Exercise aim:
List, from the lines below, each one with "else" in it.

(Collected data entries)
•••••
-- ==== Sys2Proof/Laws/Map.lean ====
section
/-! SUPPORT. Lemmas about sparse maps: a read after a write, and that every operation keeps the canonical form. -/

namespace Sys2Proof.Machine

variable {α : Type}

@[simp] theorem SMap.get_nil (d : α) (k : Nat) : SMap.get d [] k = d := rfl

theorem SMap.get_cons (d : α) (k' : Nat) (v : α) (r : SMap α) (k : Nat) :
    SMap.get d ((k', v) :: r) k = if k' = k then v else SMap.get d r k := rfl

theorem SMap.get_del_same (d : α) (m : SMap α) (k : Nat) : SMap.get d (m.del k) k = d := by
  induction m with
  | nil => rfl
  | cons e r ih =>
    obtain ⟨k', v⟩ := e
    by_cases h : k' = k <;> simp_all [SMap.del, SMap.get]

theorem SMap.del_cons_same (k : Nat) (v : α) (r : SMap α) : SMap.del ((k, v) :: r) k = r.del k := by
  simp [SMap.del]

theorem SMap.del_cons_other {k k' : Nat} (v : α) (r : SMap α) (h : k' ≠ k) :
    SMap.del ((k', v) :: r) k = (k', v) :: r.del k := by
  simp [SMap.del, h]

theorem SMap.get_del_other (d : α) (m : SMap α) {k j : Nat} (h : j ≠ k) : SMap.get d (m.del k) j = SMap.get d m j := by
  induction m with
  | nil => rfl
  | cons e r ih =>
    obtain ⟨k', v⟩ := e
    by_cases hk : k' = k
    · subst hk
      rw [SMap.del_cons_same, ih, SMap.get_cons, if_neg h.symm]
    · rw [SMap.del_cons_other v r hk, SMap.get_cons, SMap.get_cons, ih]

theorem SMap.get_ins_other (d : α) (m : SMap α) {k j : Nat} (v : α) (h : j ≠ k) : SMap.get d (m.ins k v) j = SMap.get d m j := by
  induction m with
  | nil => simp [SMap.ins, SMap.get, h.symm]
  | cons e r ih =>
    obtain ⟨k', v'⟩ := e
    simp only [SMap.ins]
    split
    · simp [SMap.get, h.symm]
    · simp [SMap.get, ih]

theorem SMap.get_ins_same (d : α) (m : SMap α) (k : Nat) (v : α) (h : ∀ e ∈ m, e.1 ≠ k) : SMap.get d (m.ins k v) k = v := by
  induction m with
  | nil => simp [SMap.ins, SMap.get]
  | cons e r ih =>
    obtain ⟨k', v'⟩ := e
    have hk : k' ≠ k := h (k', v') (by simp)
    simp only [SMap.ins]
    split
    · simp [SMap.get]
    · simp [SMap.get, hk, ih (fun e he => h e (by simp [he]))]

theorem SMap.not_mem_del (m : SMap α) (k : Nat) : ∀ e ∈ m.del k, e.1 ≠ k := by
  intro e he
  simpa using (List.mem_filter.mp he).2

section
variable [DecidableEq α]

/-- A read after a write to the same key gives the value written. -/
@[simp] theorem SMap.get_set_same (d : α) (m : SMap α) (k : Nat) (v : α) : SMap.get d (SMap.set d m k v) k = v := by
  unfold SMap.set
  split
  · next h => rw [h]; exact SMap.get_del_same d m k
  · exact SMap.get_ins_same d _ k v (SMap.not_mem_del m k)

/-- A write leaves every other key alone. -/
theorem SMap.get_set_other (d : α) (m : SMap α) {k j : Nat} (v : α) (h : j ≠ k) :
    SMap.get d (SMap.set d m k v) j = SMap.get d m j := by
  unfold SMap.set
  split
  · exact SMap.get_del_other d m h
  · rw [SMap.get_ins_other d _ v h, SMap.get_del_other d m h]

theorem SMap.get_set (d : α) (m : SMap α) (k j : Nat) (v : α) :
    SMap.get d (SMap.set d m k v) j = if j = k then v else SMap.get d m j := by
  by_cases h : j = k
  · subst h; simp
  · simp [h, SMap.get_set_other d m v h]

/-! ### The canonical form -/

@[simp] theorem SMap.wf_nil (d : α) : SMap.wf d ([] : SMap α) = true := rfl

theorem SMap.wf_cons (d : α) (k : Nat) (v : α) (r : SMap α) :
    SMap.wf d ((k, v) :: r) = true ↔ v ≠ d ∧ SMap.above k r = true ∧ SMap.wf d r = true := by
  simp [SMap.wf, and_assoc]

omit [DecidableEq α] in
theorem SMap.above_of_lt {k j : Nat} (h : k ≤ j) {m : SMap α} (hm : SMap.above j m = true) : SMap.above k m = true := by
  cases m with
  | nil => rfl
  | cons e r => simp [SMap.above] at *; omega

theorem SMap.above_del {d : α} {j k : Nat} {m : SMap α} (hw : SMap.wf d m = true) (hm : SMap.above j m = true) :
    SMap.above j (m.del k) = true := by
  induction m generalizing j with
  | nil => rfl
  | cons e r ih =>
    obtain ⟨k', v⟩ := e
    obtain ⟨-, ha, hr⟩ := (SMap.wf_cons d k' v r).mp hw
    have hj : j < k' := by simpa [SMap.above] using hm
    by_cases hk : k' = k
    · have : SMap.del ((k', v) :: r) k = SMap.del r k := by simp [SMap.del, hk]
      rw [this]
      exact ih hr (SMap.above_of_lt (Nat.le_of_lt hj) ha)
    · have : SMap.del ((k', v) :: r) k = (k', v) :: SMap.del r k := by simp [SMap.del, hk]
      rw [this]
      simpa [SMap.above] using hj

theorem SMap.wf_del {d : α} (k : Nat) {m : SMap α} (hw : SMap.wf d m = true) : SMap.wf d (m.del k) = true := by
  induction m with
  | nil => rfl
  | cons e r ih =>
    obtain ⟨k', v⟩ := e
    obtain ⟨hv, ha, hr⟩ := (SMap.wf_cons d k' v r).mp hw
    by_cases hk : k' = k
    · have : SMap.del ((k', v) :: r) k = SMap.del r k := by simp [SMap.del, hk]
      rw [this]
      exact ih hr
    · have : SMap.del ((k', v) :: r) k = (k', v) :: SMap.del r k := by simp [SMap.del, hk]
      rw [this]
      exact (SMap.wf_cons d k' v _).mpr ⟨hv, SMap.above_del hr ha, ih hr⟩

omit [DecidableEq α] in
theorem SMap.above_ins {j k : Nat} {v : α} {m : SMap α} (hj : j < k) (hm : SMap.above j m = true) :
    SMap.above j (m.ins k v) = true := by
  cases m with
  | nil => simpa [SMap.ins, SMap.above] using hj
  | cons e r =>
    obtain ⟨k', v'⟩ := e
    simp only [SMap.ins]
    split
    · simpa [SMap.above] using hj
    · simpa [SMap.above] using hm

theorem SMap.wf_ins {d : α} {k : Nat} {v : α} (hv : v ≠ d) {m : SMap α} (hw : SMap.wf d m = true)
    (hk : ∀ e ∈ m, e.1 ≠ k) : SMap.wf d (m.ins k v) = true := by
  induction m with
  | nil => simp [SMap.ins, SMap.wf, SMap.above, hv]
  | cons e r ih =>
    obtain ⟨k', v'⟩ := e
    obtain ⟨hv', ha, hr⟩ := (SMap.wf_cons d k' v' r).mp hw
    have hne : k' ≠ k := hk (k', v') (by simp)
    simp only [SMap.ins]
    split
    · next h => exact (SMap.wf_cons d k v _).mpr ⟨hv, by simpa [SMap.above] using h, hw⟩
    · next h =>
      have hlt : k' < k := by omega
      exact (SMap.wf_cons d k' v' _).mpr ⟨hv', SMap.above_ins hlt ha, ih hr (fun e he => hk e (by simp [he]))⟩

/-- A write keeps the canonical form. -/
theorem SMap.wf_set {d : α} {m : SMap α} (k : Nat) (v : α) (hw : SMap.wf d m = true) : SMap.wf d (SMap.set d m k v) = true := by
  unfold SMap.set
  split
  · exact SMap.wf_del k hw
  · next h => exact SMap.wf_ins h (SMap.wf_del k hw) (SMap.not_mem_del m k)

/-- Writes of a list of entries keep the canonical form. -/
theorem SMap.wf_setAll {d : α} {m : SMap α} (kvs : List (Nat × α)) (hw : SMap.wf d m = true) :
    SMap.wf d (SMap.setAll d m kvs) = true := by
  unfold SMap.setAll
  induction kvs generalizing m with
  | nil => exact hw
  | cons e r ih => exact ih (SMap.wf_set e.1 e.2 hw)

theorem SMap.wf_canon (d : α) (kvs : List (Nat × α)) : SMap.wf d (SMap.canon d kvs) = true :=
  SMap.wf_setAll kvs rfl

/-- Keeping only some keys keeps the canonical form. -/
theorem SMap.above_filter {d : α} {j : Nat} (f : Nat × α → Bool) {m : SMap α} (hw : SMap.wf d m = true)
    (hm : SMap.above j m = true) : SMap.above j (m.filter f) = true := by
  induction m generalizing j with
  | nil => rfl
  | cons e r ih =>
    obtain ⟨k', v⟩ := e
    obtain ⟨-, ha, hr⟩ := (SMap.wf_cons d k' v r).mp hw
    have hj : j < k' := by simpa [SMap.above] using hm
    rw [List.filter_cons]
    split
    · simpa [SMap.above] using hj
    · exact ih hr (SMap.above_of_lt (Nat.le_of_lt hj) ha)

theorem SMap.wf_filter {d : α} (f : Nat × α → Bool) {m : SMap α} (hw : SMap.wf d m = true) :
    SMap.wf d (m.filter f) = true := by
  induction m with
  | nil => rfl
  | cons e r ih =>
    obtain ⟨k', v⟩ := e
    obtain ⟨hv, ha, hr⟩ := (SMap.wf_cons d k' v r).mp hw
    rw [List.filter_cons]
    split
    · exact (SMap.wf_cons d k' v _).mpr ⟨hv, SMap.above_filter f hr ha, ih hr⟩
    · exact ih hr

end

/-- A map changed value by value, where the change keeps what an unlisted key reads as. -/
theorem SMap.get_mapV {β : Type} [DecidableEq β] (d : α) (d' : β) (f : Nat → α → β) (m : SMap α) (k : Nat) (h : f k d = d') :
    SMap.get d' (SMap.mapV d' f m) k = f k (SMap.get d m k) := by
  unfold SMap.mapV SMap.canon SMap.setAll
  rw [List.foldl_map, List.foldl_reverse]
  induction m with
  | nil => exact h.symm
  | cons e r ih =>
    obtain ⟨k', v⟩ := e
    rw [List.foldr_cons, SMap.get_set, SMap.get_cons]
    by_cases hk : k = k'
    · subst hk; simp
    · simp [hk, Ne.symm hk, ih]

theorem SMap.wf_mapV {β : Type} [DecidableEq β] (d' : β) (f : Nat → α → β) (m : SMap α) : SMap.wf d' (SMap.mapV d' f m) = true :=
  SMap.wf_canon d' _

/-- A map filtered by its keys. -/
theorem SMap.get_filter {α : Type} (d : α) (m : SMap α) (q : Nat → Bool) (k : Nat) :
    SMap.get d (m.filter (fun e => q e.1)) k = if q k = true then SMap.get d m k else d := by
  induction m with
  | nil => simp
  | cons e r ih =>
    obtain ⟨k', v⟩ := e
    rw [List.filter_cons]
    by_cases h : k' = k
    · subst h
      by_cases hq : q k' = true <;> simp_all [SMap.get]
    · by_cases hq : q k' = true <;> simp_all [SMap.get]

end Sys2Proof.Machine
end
•••••
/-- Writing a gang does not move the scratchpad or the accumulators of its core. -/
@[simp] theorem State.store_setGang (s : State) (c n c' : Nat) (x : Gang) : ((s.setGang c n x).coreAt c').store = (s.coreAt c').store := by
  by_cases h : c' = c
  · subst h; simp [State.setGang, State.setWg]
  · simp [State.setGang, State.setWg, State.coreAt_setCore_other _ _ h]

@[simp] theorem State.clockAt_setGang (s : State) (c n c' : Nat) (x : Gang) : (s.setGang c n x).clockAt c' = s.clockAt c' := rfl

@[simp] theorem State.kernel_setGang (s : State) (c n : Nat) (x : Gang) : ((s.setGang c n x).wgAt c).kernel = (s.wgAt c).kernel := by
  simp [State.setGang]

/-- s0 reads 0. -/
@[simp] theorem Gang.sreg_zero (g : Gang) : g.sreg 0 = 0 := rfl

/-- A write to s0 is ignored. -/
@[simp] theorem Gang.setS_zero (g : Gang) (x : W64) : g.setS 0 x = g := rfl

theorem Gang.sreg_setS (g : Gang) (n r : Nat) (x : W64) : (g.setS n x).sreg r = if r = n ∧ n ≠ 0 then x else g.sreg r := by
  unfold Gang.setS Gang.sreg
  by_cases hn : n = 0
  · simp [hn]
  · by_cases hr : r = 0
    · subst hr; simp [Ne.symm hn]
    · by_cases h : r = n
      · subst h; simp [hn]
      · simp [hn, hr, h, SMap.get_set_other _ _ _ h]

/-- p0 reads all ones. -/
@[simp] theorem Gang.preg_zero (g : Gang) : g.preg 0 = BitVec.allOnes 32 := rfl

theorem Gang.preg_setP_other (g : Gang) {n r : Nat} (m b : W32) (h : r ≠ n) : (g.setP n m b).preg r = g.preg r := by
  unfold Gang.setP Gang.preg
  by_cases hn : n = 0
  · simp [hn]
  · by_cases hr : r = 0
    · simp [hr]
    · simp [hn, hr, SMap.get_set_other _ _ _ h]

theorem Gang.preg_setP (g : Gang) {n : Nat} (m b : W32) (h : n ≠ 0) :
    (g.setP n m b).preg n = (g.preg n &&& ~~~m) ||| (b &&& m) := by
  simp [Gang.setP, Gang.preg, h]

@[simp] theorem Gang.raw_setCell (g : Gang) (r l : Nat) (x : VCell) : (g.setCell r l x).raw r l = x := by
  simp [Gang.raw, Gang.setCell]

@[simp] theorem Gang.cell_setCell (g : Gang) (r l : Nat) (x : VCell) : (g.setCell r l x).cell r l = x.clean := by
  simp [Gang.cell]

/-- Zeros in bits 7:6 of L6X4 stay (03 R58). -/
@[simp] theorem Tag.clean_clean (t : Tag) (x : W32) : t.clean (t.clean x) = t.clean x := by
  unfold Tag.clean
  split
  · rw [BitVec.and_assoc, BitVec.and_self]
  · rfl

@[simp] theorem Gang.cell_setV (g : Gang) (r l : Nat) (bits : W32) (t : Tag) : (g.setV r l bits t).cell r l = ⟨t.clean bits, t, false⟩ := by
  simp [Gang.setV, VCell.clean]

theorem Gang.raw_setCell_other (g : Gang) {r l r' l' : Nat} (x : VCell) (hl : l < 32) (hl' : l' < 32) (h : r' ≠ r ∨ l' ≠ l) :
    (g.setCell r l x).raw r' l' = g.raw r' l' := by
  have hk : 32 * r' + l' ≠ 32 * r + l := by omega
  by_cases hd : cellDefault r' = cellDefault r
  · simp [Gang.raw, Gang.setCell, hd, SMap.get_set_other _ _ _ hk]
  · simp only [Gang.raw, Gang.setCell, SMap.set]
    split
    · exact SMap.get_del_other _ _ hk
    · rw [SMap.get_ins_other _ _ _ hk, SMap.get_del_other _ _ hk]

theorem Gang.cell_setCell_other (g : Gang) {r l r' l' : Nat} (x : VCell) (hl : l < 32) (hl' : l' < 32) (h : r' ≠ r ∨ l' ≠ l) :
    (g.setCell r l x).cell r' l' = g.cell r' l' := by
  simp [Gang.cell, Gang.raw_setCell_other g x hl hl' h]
•••••
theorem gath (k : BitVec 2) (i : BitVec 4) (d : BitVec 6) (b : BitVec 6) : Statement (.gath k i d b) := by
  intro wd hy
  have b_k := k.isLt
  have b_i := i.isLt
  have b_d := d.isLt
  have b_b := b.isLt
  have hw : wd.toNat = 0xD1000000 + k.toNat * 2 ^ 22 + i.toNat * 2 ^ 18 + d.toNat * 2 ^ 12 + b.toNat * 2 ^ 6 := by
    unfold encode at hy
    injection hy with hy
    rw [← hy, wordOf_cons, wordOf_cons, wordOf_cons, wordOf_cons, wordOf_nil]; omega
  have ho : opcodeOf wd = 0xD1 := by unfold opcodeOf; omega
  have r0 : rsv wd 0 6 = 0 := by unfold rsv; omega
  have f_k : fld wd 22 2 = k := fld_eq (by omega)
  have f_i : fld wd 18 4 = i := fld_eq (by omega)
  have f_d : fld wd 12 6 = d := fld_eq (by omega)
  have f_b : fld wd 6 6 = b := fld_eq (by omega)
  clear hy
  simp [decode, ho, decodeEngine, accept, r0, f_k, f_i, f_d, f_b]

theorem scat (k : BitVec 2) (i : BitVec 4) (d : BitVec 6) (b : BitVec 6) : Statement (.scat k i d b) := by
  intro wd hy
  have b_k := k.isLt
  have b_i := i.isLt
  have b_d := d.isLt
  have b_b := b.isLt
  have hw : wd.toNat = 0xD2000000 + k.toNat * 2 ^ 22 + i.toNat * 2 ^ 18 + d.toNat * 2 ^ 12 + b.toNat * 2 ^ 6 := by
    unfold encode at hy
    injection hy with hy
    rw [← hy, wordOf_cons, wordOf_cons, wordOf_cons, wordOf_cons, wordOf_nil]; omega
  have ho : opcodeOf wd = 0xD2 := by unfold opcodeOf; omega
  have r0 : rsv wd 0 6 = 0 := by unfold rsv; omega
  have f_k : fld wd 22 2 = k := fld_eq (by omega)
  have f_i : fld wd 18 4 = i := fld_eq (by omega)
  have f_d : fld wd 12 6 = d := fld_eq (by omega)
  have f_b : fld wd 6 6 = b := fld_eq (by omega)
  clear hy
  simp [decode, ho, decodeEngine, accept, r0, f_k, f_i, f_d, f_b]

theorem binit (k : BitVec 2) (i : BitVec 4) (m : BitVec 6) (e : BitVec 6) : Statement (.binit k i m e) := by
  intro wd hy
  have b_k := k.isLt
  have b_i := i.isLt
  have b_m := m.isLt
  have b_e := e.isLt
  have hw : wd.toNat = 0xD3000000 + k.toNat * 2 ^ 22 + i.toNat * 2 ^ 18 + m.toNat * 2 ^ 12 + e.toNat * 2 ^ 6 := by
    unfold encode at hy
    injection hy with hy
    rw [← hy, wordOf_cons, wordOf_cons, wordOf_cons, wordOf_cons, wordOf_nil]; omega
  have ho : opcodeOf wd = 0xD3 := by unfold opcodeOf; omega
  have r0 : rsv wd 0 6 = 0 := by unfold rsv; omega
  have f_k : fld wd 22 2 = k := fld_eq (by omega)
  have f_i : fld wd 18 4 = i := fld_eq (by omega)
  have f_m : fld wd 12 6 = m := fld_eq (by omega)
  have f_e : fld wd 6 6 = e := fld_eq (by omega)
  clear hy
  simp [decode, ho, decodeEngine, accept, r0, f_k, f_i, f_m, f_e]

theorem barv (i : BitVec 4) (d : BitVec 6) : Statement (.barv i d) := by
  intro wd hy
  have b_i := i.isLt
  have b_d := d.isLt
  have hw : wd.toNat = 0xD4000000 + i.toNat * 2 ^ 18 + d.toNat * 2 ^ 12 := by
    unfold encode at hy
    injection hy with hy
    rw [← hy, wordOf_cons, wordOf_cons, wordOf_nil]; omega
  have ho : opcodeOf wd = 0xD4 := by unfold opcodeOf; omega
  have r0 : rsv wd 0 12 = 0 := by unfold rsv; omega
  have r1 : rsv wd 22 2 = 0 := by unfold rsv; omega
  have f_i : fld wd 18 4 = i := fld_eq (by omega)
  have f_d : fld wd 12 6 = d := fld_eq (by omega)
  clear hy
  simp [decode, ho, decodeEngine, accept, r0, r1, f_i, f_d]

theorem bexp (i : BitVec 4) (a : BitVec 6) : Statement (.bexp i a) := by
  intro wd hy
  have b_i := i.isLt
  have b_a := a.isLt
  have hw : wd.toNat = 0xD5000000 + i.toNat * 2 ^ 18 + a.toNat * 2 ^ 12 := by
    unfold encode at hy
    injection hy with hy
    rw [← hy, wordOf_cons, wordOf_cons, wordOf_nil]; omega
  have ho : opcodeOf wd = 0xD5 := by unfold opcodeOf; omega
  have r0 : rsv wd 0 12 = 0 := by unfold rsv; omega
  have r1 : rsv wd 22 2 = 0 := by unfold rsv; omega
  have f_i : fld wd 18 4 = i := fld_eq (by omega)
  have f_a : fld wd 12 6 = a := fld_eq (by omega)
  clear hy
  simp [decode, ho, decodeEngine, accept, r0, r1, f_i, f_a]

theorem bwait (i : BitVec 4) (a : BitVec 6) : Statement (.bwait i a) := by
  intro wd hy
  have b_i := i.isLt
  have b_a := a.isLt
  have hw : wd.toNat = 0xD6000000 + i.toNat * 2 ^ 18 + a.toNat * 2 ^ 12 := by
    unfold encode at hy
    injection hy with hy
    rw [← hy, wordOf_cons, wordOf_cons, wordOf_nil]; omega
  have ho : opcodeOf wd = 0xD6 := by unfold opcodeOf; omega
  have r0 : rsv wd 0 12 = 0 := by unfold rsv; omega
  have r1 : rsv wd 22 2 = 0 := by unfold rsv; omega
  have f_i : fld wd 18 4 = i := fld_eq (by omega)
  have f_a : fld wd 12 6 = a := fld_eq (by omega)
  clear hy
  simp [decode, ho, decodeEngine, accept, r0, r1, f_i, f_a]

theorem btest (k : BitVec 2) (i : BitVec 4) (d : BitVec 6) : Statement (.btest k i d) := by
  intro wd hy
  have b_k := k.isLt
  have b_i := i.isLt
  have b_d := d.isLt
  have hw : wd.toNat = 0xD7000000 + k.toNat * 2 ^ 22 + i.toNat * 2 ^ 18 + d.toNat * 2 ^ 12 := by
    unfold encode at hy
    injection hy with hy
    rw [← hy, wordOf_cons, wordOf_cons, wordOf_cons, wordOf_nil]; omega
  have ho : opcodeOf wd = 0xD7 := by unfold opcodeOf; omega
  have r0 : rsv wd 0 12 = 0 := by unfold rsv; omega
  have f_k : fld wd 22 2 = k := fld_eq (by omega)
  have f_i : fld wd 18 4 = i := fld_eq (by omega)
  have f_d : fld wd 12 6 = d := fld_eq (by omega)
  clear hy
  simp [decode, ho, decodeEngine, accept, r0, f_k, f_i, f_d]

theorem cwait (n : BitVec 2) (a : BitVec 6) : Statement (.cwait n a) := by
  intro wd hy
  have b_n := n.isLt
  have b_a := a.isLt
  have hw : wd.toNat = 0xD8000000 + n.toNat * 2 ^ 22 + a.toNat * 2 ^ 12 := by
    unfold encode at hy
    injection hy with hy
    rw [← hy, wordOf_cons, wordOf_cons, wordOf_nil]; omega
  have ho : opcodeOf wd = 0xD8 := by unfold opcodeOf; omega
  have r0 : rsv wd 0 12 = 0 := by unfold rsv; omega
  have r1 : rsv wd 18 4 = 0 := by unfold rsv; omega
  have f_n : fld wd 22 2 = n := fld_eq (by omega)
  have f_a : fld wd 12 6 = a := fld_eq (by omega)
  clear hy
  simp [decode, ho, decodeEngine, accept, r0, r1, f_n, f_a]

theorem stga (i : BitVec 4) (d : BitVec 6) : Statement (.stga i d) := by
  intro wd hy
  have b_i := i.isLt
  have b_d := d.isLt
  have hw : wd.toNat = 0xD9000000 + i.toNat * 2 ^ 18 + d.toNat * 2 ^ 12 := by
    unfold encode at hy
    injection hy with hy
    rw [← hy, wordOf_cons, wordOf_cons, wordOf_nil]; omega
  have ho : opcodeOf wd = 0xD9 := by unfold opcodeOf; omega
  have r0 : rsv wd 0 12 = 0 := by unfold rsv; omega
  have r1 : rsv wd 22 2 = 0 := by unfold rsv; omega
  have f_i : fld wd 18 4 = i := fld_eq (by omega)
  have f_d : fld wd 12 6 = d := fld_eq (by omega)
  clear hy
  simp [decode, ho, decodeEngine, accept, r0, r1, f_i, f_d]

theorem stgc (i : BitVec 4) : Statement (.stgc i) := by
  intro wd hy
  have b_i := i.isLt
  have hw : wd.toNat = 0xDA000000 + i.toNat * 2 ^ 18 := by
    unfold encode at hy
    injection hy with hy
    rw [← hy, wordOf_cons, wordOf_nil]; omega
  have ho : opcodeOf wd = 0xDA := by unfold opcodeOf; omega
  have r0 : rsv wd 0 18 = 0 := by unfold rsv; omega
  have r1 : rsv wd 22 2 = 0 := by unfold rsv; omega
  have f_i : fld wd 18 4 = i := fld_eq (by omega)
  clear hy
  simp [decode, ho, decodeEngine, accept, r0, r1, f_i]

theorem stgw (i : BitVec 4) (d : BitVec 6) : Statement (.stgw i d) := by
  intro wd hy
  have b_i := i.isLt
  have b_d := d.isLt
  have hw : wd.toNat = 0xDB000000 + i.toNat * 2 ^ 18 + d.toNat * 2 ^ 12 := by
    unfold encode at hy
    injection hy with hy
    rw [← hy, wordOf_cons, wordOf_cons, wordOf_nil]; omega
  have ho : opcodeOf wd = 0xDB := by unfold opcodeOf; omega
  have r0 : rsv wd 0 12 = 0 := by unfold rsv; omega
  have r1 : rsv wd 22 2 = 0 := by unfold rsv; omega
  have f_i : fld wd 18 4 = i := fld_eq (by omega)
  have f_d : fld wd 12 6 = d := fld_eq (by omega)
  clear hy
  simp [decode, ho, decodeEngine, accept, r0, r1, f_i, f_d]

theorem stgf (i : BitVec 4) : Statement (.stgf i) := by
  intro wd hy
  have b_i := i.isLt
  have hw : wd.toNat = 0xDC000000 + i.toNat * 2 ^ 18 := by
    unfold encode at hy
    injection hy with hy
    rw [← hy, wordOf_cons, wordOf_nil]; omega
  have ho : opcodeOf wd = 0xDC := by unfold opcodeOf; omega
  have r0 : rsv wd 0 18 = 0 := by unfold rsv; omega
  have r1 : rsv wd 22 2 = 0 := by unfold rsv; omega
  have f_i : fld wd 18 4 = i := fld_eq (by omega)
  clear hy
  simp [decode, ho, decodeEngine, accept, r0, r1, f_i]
•••••
Response box:
    SMap.get d ((k', v) :: r) k = if k' = k then v else SMap.get d r k := rfl
    SMap.get d (SMap.set d m k v) j = if j = k then v else SMap.get d m j := by
    SMap.get d (m.filter (fun e => q e.1)) k = if q k = true then SMap.get d m k else d := by
theorem Gang.sreg_setS (g : Gang) (n r : Nat) (x : W64) : (g.setS n x).sreg r = if r = n ∧ n ≠ 0 then x else g.sreg r := by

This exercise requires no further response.